The Symptoms are Gone. Now What?
Let’s say some time has passed and your symptoms have cleared. Now what?
In the NCAA, they have begun having concussed athletes return to the classroom before returning to sport. Since a concussion is an injury to the brain, it not only affects physical abilities, but cognitive/mental abilities, as well. How do you return to class? The same way one would return to play. That means a “graduated return” where you start off easy and work up to your full workload only if your symptoms do not return.
Who is it that will guide you through this process? It should be led by your physician or team athletic trainer, who will know your specific state’s laws, your sport’s guidelines, and most importantly your own needs.
As for graduated return to play, I will be outlining the play protocol made by a panel of leading experts during the 5th International Conference on Concussions in Sports. The first step is to just go about everyday life, self-limiting your activities to those that do not cause your symptoms to get worse or provoke your symptoms. This generally means gradually working to a full return to work or school. The second step would be light aerobic activities that slightly elevate your heart rate, like riding a stationary bike. There should be no weightlifting here, as it causes a larger increase in blood pressure and heart rate, which can provoke symptoms if done too early. Naturally, you need to remain symptom free for at least 24-48 hours after this before heading to the third step.
The third step is to begin sport-specific activities. These types of activities are considered to be running and/or skating drills. The intensity is higher than the previous step, but there is no risk of making any kind of contact. The fourth step is non-contact training. These include passing drills. During this phase, I like when the athletes wear a different colored penny (such as red) during drills, as that makes it more obvious for their teammates that they are not to make contact with you. If cleared by your healthcare professional, you may be able to begin weight training. However, you have to be cleared by the healthcare professional familiar with you and your specific case. The goal of this step is to help increase your mental thinking during sport, work on coordination, and just get in some significant exercise.

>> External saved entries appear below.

-- ==== Sys2Proof/Laws/Frames.lean ====
section
/-! SUPPORT. Frames and register writes: everything one of them can do, in one equation each. -/

namespace Sys2Proof.Machine

/-- The state after wire events of frames whose last has DC level `dc`: the events appended, CS high, DC at that level. -/
def sent (es : List Event) (dc : Level) (s : State) : State :=
  { s with
    trace := s.trace ++ es
    pinLevel := { s.pinLevel with cs := .driven .high, dc := .driven dc } }

@[simp] theorem sent_fb (es : List Event) (dc : Level) (s : State) : (sent es dc s).fb = s.fb := rfl
@[simp] theorem sent_init (es : List Event) (dc : Level) (s : State) : (sent es dc s).init = s.init := rfl
@[simp] theorem sent_cfg (es : List Event) (dc : Level) (s : State) : (sent es dc s).cfg = s.cfg := rfl
@[simp] theorem sent_pinState (es : List Event) (dc : Level) (s : State) : (sent es dc s).pinState = s.pinState := rfl
@[simp] theorem sent_pinLevel (es : List Event) (dc : Level) (s : State) :
    (sent es dc s).pinLevel = { s.pinLevel with cs := .driven .high, dc := .driven dc } := rfl
@[simp] theorem sent_seq (es : List Event) (dc : Level) (s : State) : (sent es dc s).seq = s.seq := rfl
@[simp] theorem sent_bw (es : List Event) (dc : Level) (s : State) : (sent es dc s).bw = s.bw := rfl
@[simp] theorem sent_trace (es : List Event) (dc : Level) (s : State) : (sent es dc s).trace = s.trace ++ es := rfl
@[simp] theorem sent_port (es : List Event) (dc : Level) (s : State) : (sent es dc s).port = s.port := rfl
@[simp] theorem sent_result (es : List Event) (dc : Level) (s : State) : (sent es dc s).result = s.result := rfl
@[simp] theorem sent_busy (es : List Event) (dc : Level) (s : State) : (sent es dc s).busy = s.busy := rfl
@[simp] theorem sent_samples (es : List Event) (dc : Level) (s : State) : (sent es dc s).samples = s.samples := rfl

/-- Frames sent one after the other are their events in order; DC keeps the level of the last. -/
theorem sent_sent (es es' : List Event) (dc dc' : Level) (s : State) :
    sent es' dc' (sent es dc s) = sent (es ++ es') dc' s := by
  simp [sent, List.append_assoc]

theorem frameEvents_eq (dc : Level) (bytes : List Byte) (s : State) :
    frameEvents dc bytes s = sent (frameF dc bytes) dc s := by
  simp [frameEvents, pinWrite, spiWrite, emit, sent, frameF, PinDrives.set]

/-- A frame of no bytes raises ProtocolArgumentError and does nothing (R129). -/
theorem frame_empty (dc : Level) (s : State) : frame dc [] s = .raise .protocolArgument s := rfl

/-- A frame of an uninitialized engine raises ProtocolStateError and does nothing (R133). -/
theorem frame_uninitialized {dc : Level} {bytes : List Byte} {s : State} (hb : bytes ≠ []) (hi : s.init = false) :
    frame dc bytes s = .raise .protocolState s := by
  simp [frame, hb, hi]

/-- A frame of an initialized engine (R130). -/
theorem frame_sent {dc : Level} {bytes : List Byte} {s : State} (hb : bytes ≠ []) (hi : s.init = true) :
    frame dc bytes s = .ok (sent (frameF dc bytes) dc s) := by
  simp [frame, hb, hi, frameEvents_eq]

/-- A register write of an initialized engine (R73). -/
theorem regWrite_sent {c : Byte} {p : List Byte} {s : State} (hp : p ≠ []) (hi : s.init = true) :
    regWrite c p s = .ok (sent (regW c p) .high s) := by
  simp [regWrite, frame_sent, hp, hi, Flow.andThen, sent_sent, regW, cmdF, datF]

theorem regWrite_uninitialized {c : Byte} {p : List Byte} {s : State} (hi : s.init = false) :
    regWrite c p s = .raise .protocolState s := by
  simp [regWrite, frame_uninitialized, hi, Flow.andThen]

/-- The events of a list of register writes. -/
def rowEvents : List (Byte × List Byte) → List Event
  | [] => []
  | (c, p) :: rows => regW c p ++ rowEvents rows

theorem sendRows_sent (rows : List (Byte × List Byte)) (hr : rows ≠ []) (hp : ∀ r ∈ rows, r.2 ≠ []) {s : State}
    (hi : s.init = true) : sendRows rows s = .ok (sent (rowEvents rows) .high s) := by
  induction rows generalizing s with
  | nil => exact absurd rfl hr
  | cons r rows ih =>
    obtain ⟨c, p⟩ := r
    have hp1 : p ≠ [] := hp (c, p) (by simp)
    rw [sendRows, regWrite_sent hp1 hi, Flow.andThen]
    cases rows with
    | nil => simp [sendRows, rowEvents]
    | cons r' rows' =>
      rw [ih (by simp) (fun r hr => hp r (by simp [hr])) (by simpa using hi), sent_sent]
      rfl

theorem rowEvents_regSeq : rowEvents regSeqRows = registerEvents := by
  simp [rowEvents, regSeqRows, registerEvents]

/-- The register sequence of an initialized engine: its 80 events, DC left high (R150, R152). -/
theorem registerSequence_sent {s : State} (hi : s.init = true) :
    registerSequence s = .ok (sent registerEvents .high s) := by
  simp only [registerSequence, requireInit, hi, Flow.andThen, if_neg (Bool.noConfusion : ¬true = false)]
  rw [sendRows_sent _ (by simp [regSeqRows]) (by simp [regSeqRows]) hi, rowEvents_regSeq]

theorem registerSequence_uninitialized {s : State} (hi : s.init = false) :
    registerSequence s = .raise .protocolState s := by
  simp [registerSequence, requireInit, hi, Flow.andThen]

end Sys2Proof.Machine
end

The final step is participating in a full contact practice. This means that you are able to participate in normal practices to restore your confidence and be assessed by coaches on your functional ability. Depending on the amount of time you have missed, you may need a few more practices to build up your cardio or re-sharpen your technical skills before making a return to the starting lineup. After this, your health care professional will clear you without restriction in most cases, and you’ll be free to play in normal games or matches.
Hopefully this gives you a rough idea of what to expect when you or someone you care about sustains a concussion. As previously stated, this is not meant to be a medical guide. It’s simply a way to educate people who may find themselves involved in this process. Education in head injuries is a huge benefit to people who play sports. If you suspect that you or someone you care about has a concussion, report it to the team’s health care professional. If there is not one for your team, the coach and the athlete’s parents should be made aware immediately. Do not try to play through a concussion, as it is more likely that you suffer from a condition known as Second Impact Syndrome. Do not allow an athlete to play if there is even a suspicion of a concussion! In most cases, athletes who sustain concussions are in the first third of their life. They have a lot of life left to live, and tending to their brain health is of the utmost importance. Even when the symptoms have seemed to clear up, there are several steps that need to be taken before the athlete can return to normal play. That means patience—from the player, from their teammates, from their coaches, from their teachers and from their healthcare professional—is absolutely pivotal when dealing with a concussion.